Einführung: Sozialversicherungspflicht von Gesellschafter Geschäftsführern
Mit der Aufnahme einer Beschäftigung entsteht für den Betreffenden prinzipiell die Beitragspflicht zur gesetzlichen Sozialversicherung. Eine abhängige Beschäftigung zieht Sozialversicherungspflicht nach sich, umgekehrt werden selbstständig Beschäftigte davon befreit. Sind aber sogar Geschäftsführer abhängig Beschäftigte im Sinne des Sozialgesetzbuches und somit sozialversicherungspflichtig? Dies kann nur einzelfallbezogen beurteilt werden: Die Deutsche Rentenversicherung Bund (DRB) ermittelt obligatorisch in einem „Statusfeststellungsverfahren“ die Tatbestandsmerkmale der selbstständigen Tätigkeit, welche die Befreiung von der Sozialversicherungspflicht bewirken. Die Rechtsprechung hat sich bereits im Jahr 2005 gewandelt: Die Organstellung des GmbH-Geschäftsführers schließt fortan die Selbstständigkeit nicht mehr generell aus. Heute entscheidet das Gesamtbild der Tätigkeit darüber, ob der Geschäftsführer diese abhängig oder selbstständig ausführt.

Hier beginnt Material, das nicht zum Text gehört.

theorem abandonWork_eq {s : State} {r : SweepRecord} (record : s.sweep.record = some r) :
    abandonWork s =
      { (if workLeft s then raise .sweepOverrun s else s) with
        chain.inFlight :=
          if sweepReadInFlight s then s.chain.inFlight.map fun t => { t with discard := true } else s.chain.inFlight
        sweep.reads := []
        sweep.triggers := []
        sweep.record := some { r with flags := { r.flags with overrun := r.flags.overrun || workLeft s } } } := by
  cases left : workLeft s with
  | true =>
    have any : (!s.sweep.reads.isEmpty || !s.sweep.triggers.isEmpty || sweepReadInFlight s) = true := left
    simp only [abandonWork, any, if_true, markSweep, record, Option.map_some, Bool.or_true]
    rfl
  | false =>
    have none : (!s.sweep.reads.isEmpty || !s.sweep.triggers.isEmpty || sweepReadInFlight s) = false := left
    simp only [abandonWork, none, Bool.false_eq_true, if_false, Bool.or_false, record]

/-- The sum check finds the sum beyond its tolerance (R70, R71). -/
def sumWrong (s : State) : Bool :=
  match s.evaluator.matchedVPack with
  | some v => allCellsFresh s && decide ((live s).sweepHeader.sumTolerance.toNat < (cellSum20 s - (v.toNat : Int)).natAbs)
  | none => false

theorem sumCheck_eq {s : State} {r : SweepRecord} (record : s.sweep.record = some r) :
    sumCheck s =
      { (if sumWrong s then raise .sumMismatch s else s) with
        sweep.record := some
          { r with
            flags :=
              { r.flags with
                sumChecked := r.flags.sumChecked || (s.evaluator.matchedVPack.isSome && allCellsFresh s)
                sumMismatch := r.flags.sumMismatch || sumWrong s } } } := by
  have kept : { s with sweep.record := some r } = s := by rw [← record]
  cases matched : s.evaluator.matchedVPack with
  | none => simp only [sumCheck, sumWrong, matched, Option.isSome_none, Bool.false_and, Bool.or_false, Bool.false_eq_true, if_false, kept]
  | some v =>
    cases fresh : allCellsFresh s with
    | false => simp only [sumCheck, sumWrong, matched, fresh, Bool.and_false, Bool.false_and, Bool.or_false, Bool.false_eq_true, if_false, kept]
    | true =>
      have run : sumCheck s =
          if (live s).sweepHeader.sumTolerance.toNat < (cellSum20 s - (v.toNat : Int)).natAbs then
            raise .sumMismatch (markSweep (fun f => { f with sumMismatch := true }) (markSweep (fun f => { f with sumChecked := true }) s))
          else markSweep (fun f => { f with sumChecked := true }) s := by
        simp only [sumCheck, matched, fresh, if_true]
        rfl
      rw [run]
      by_cases far : (live s).sweepHeader.sumTolerance.toNat < (cellSum20 s - (v.toNat : Int)).natAbs
      · simp only [far, if_true, sumWrong, matched, fresh, Option.isSome_some, Bool.true_and, decide_true, Bool.or_true, markSweep, record,
          Option.map_some]
        rfl
      · simp only [far, if_false, sumWrong, matched, fresh, Option.isSome_some, Bool.true_and, decide_false, Bool.or_true, Bool.or_false,
          Bool.false_eq_true, markSweep, record, Option.map_some]

theorem allCellsFresh_congr {s t : State} (evaluator : t.evaluator = s.evaluator) (tables : t.tables = s.tables)
    (number : t.sweep.number = s.sweep.number) : allCellsFresh t = allCellsFresh s := by
  simp only [allCellsFresh, channelAt, live, evaluator, tables, number]

theorem sumWrong_congr {s t : State} (evaluator : t.evaluator = s.evaluator) (tables : t.tables = s.tables)
    (number : t.sweep.number = s.sweep.number) : sumWrong t = sumWrong s := by
  have sum : cellSum20 t = cellSum20 s := by simp only [cellSum20, channelAt, live, evaluator, tables]
  have image : live t = live s := congrArg TableStore.live tables
  rw [sumWrong, sumWrong, allCellsFresh_congr evaluator tables number, sum, image, evaluator]

theorem endSweep_of_stopping {s : State} (h : s.sweep.engine = .stopping) :
    endSweep s = enterStopped (completeRecord (sumCheck (abandonWork s))) := by
  simp [endSweep, h]

theorem endSweep_of_locked {s : State} (h : s.sweep.engine = .running) (locked : lockedMode (live s) = true) :
    endSweep s =
      switchPoint { completeRecord (sumCheck (abandonWork s)) with sweep.engine := .waitingSync, sweep.waitCount := 0 } := by
  simp [endSweep, h, locked]

theorem endSweep_of_free {s : State} (h : s.sweep.engine = .running) (free : lockedMode (live s) = false) :
    endSweep s = beginSweep false (completeRecord (sumCheck (abandonWork s))) := by
  simp [endSweep, h, free]

/-- Settles O20: the work abandoned, the sum checked and the record completed, then the engine. -/
theorem sweepEndsAtThePeriod : Obligations.SweepEndsAtThePeriod := by
  intro s done
  have over' : sweepOver s = true ↔ done := sweepOver_iff s
  refine ⟨fun early => congrArg Host.Outcome.next (if_neg (mt over'.1 early)), fun r late record => ?_⟩
  intro flying left sum fresh checked wrong a b u
  have abandoned := abandonWork_eq record
  have number : (abandonWork s).sweep.number = s.sweep.number := by
    rw [abandoned]
    split <;> rfl
  have sameFresh : allCellsFresh (abandonWork s) = fresh :=
    allCellsFresh_congr (s := s) (abandonWork_evaluator s) (abandonWork_tables s) number
  have sameWrong : sumWrong (abandonWork s) = wrong :=
    sumWrong_congr (s := s) (abandonWork_evaluator s) (abandonWork_tables s) number
  have ended : completeRecord (sumCheck (abandonWork s)) = u := by
    rw [sumCheck_eq (r := { r with flags := { r.flags with overrun := r.flags.overrun || left } }) (by rw [abandoned]; rfl), sameFresh,
      sameWrong, abandonWork_evaluator, abandoned]
    have any : workLeft s = left := rfl
    rw [any]
    dsimp only [u, b, a]
    cases left <;> cases wrong <;> rfl
  have run : exec .sweepEnd s = .next (arbitrate (endSweep s)) := congrArg Host.Outcome.next (if_pos (over'.2 late))
  refine ⟨fun stops => run.trans ?_, fun runs locked => run.trans ?_, fun runs free => run.trans ?_⟩
  · rw [endSweep_of_stopping stops, ended]
    rfl
  · rw [endSweep_of_locked runs locked, ended]
  · rw [endSweep_of_free runs free, ended]

/-! ### Pending changes (R9, R179) -/

theorem retick_eq (s : State) :
    retick s =
      { s with
        sweep.tickSpan := if s.sweep.tickLeft = s.sweep.tickSpan then tickLength (live s) else s.sweep.tickSpan
        sweep.tickLeft := if s.sweep.tickLeft = s.sweep.tickSpan then tickLength (live s) else s.sweep.tickLeft } := by
  unfold retick
  by_cases begins : s.sweep.tickLeft = s.sweep.tickSpan
  · simp only [if_pos begins]
    rfl
  · simp only [if_neg begins]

Dabei wird mithin das im Geschäftsführervertrag vereinbarte zugrunde gelegt: So indizieren die freie Gestaltung von Arbeitszeit und -einsatz eine selbstständige Tätigkeit. Beispielsweise kann der Vertrag dem Geschäftsführer nämlich explizit erlauben, über Inhalt, Ort und Zeit seines Wirkens frei zu disponieren.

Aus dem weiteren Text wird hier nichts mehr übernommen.